Windstream Bribery Case in Oklahoma Raises Questions About Arkansas Laws

by Luke Jones  on Monday, Oct. 15, 2012 12:00 am  

James David Sisney

Back in 2007, some sales managers at Windstream Corp. had a fun but innocuous idea: They would invite 20 couples from among the Little Rock telecom's best clients to Atlanta for the NCAA Men's Basketball Tournament.

On the invitation list: James David Sisney, superintendent of the Broken Arrow School District in Oklahoma, who accepted the invitation and brought his brother along.

At the end of August, more than five years after the "2007 Final Four Customer Appreciation Event," Sisney was charged by a state grand jury in Oklahoma with bribery and conspiracy against a school district.

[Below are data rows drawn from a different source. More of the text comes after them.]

-- ==== Sys2Proof/Certificates/Slice0/Obligations.lean ====
section
/-! DEFINITION. The statements: what instructions and events complete with and what they leave alone, what an exception
does, what reset leaves, and how words decode. -/

open Sys2Proof Sys2Proof.Machine

/-! ## Vector and scalar instructions -/

/-- COMPLETION AND RESULT of every lane-by-lane vector instruction (`vecRows`: PICK, PICK2, SETP, the integer and the
floating instructions): with its names in range and live and their values at hand, it applies its function to each
lane of E and goes on; every other lane stays as it is. When the sources of a vector instruction are at hand (R66,
R80, R172): each name it uses is in range and, if a coil age, live in every lane of E, and every word it names there
has arrived. Then each lane of E reads what R79 says. A vector instruction whose sources are not at hand takes the
trap they give, a precise fault or a hold until the value arrives, and has issued only if a page fault of its own access
holds it (R66, R156, R302, R478). -/
def Obligations.VectorInstructionsComplete : Prop :=
  (∀ r ∈ vecRows, ∀ (f : VOps) (s : State) (c : Ctx) (E : LaneMask) (pc : PC) (a b t : Vector DWord 96),
    Issues s c f.g1 f.g2 E pc →
    c.sources (s.wgidOf c) E f ((vrule r.op).uses f) = .ok (a, b, t) →
    exec (r.ctor f) s = .next (s.goesAs c (.v r.op f)
      (c.g.modLanes E fun l ln => ln.apply c.g.coilD (f.imm.toNat % 8) (r.fn f ⟨a[l], b[l], t[l]⟩)) pc)) ∧
  (∀ (c : Ctx) (wgid : Nat) (E : LaneMask) (f : VOps) (u : Use × Use × Use),
    (∀ p ∈ usedNames f u, (∀ n : Fin 64, p.1 = .age n → n.val + p.2 ≤ c.g.coilD ∧
        ∀ l : Fin 96, inMask E l.val = true → (c.g.lane l).act.live (n.val + p.2) = true) ∧
      (∀ n : Fin 704, p.1 = .frame n → n.val + p.2 ≤ c.g.frameSize)) →
    (∀ q ∈ [(u.1, f.a), (u.2.1, f.b), (u.2.2, f.c)], ∀ l : Fin 96, useReads q.1 = true → inMask E l.val = true →
      ∃ v, c.vsrc wgid f.ty f.imm (q.1 == .pair) q.2 l = .val v) →
    ∃ a b t, c.sources wgid E f u = .ok (a, b, t) ∧
      ∀ l : Fin 96, inMask E l.val = true →
        (useReads u.1 = true → c.vsrc wgid f.ty f.imm (u.1 == .pair) f.a l = .val a[l]) ∧
        (useReads u.2.1 = true → c.vsrc wgid f.ty f.imm (u.2.1 == .pair) f.b l = .val b[l]) ∧
        (useReads u.2.2 = true → c.vsrc wgid f.ty f.imm (u.2.2 == .pair) f.c l = .val t[l])) ∧
  (∀ r ∈ vecRows, ∀ (f : VOps) (s : State) (c : Ctx) (t : Trap),
    s.sys.stopped = false → s.ctx? = some c → c.maskWait = .ok () →
    c.sources (s.wgidOf c) (c.g.exec f.g1 f.g2) f ((vrule r.op).uses f) = .error t →
    exec (r.ctor f) s = .next ((s.trap c t).heldIssue c (.v r.op f)))

/-- COMPLETION AND RESULT of the exchange instructions that stay in their group (`exchRows`: QSWP, QBC, SHFL, VOTE,
REDV, SCAN, MATCH, RDLANE) and of WRLANE. -/
def Obligations.ExchangeInstructionsComplete : Prop :=
  (∀ r ∈ exchRows, ∀ (f : VOps) (s : State) (c : Ctx) (E : LaneMask) (pc : PC) (a b t : Vector DWord 96),
    Issues s c f.g1 f.g2 E pc →
    c.sources (s.wgidOf c) E f ((vrule r.op).uses f) = .ok (a, b, t) →
    exec (r.ctor f) s = .next (s.goesAs c (.v r.op f)
      (c.g.modLanes E fun l ln => ln.apply c.g.coilD (f.imm.toNat % 8) (r.fn f c E a b l)) pc)) ∧
  (∀ (f : VOps) (s : State) (c : Ctx) (E : LaneMask) (pc : PC) (a b t : Vector DWord 96) (n : Fin 704),
    Issues s c f.g1 f.g2 E pc → f.a = .frame n →
    c.sources (s.wgidOf c) E f ((vrule 0x0CA).uses f) = .ok (a, b, t) →
    c.framePending (maskOf fun l => l == f.imm.toNat && inMask E l) n.val = .ok () →
    exec (.wrlane f) s = .next (s.goesAs c (.v 0x0CA f)
      (c.g.modLanes (maskOf fun l => l == f.imm.toNat && inMask E l) fun l ln =>
        { ln with act := ln.act.setFr n.val (.word (lowWord b[l])) }) pc))

/-- COMPLETION AND RESULT of the scalar instructions (`scalarRows`, SCMP and SMOVI): where a lane executes and the
sources and s[SD] are free, the result goes to s[SD] (SCMP: also to predicate pd of every lane of E). What a write of
a scalar does (R193, R235): below s61 it stores the value; a mask word keeps bits 63 to 32 zero and takes only lanes
of the current path, and any other lane makes it the precise fault MASK_WRITE (code 0x0B, subcode 1) that names the
register and the offending lanes. SMOVI.hi leaves the poison of s[SD] as it is. -/
def Obligations.ScalarInstructionsComplete : Prop :=
  ((∀ r ∈ scalarRows, ∀ (f : SOps) (s : State) (c : Ctx) (E : LaneMask) (pc : PC) (a b t : DWord) (g : Group),
    Issues s c f.g1 f.g2 E pc → E ≠ 0 → c.ssources (s.wgidOf c) r.op f = .ok (a, b, t) →
    c.freeS f.d.val = .ok () → writeS c.g f.d.val (r.fn f c a b t) = .ok g →
    exec (r.ctor f) s = .next (s.goesAs c (.s r.op f) g pc)) ∧
  (∀ (f : SOps) (s : State) (c : Ctx) (E : LaneMask) (pc : PC) (a b t : DWord) (g : Group),
    Issues s c f.g1 f.g2 E pc → E ≠ 0 → c.ssources (s.wgidOf c) 0x0EB f = .ok (a, b, t) →
    c.freeS f.d.val = .ok () →
    writeS (c.g.modLanes E fun _ ln =>
        ln.setP (f.imm.toNat % 8) (intCond (f.mod.toNat % 8) (sInt f.ty a) (sInt f.ty b))) f.d.val
      (if intCond (f.mod.toNat % 8) (sInt f.ty a) (sInt f.ty b) then 1 else 0) = .ok g →
    exec (.scmp f) s = .next (s.goesAs c (.s 0x0EB f) g pc)) ∧
  (∀ (f : SmoviOps) (s : State) (c : Ctx) (E : LaneMask) (pc : PC) (g : Group),
    Issues s c f.g1 f.g2 E pc → E ≠ 0 → c.freeS f.d.val = .ok () →
    writeS c.g f.d.val (if f.hi then f.lit ++ lowWord (c.g.sreg f.d.val)
      else if f.ty = .i32 then f.lit.signExtend 64 else f.lit.setWidth 64) = .ok g →
    exec (.smovi f) s = .next (s.goesAs c (.smovi f) (if f.hi then { g with spoison := c.g.spoison } else g) pc))) ∧
  ((∀ (g : Group) (d : Nat) (v : DWord), d < 61 → writeS g d v = .ok (g.setS d v)) ∧
  (∀ (g : Group) (d : Nat) (v : DWord), 61 ≤ d → d < 64 →
    lowWord v &&& ~~~(maskWord g.members (d - 61)) = 0 → writeS g d v = .ok (g.setS d ((lowWord v).setWidth 64))) ∧
  (∀ (g : Group) (d : Nat) (v : DWord), 61 ≤ d → d < 64 →
    lowWord v &&& ~~~(maskWord g.members (d - 61)) ≠ 0 →
    ∃ m : LaneMask, writeS g d v = .error (.fault 0x0B 1 (BitVec.ofNat 64 d) m) ∧
      ∀ l : Nat, l < 96 → inMask m l = (decide (l / 32 = d - 61) && v.getLsbD (l % 32) && !inMask g.members l)))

But bribery is a crime that requires at least two parties, so Windstream was similarly charged with bribery and conspiracy. And a former executive for Windstream in Oklahoma, Eddie Bryson, is facing perjury charges in the same case.

So here's the question: If the school superintendent Windstream hosted at the Big Dance had been from Arkansas rather than Oklahoma, would the company similarly face criminal prosecution?

The answer: Maybe, maybe not.

"Arkansas has pretty watered-down laws on things like that," said Larry Jegley, prosecuting attorney for the 6th Judicial District, which includes Pulaski and Perry counties.

Jegley pointed to Arkansas statute 5-52-101, which does outlaw bribery - in fact, it's worded very similarly to Oklahoma's bribery statute, and carries harsher penalties - but it's called "abuse of public trust." It's a Class D felony and perpetrators could go to prison for up to six years and get fined up to $10,000.

John Threet, chief deputy prosecutor for the 4th Judicial District (Washington and Madison counties) also referred to 5-52-101. But Jegley said it's an uncommon charge.

"It hasn't been used much," he said.

The most recent case in his memory was that of Bill McCuen, the former Arkansas Secretary of State who in the mid-1990s pleaded guilty to two counts of abuse of public trust (among other charges), and received the maximum sentence for each.

Arkansas also has a statute, 21-8-801, specifically addressing state employees receiving gifts: It prohibits receiving gifts or compensation other than those provided by the job. But it's also not usually used in bribery cases.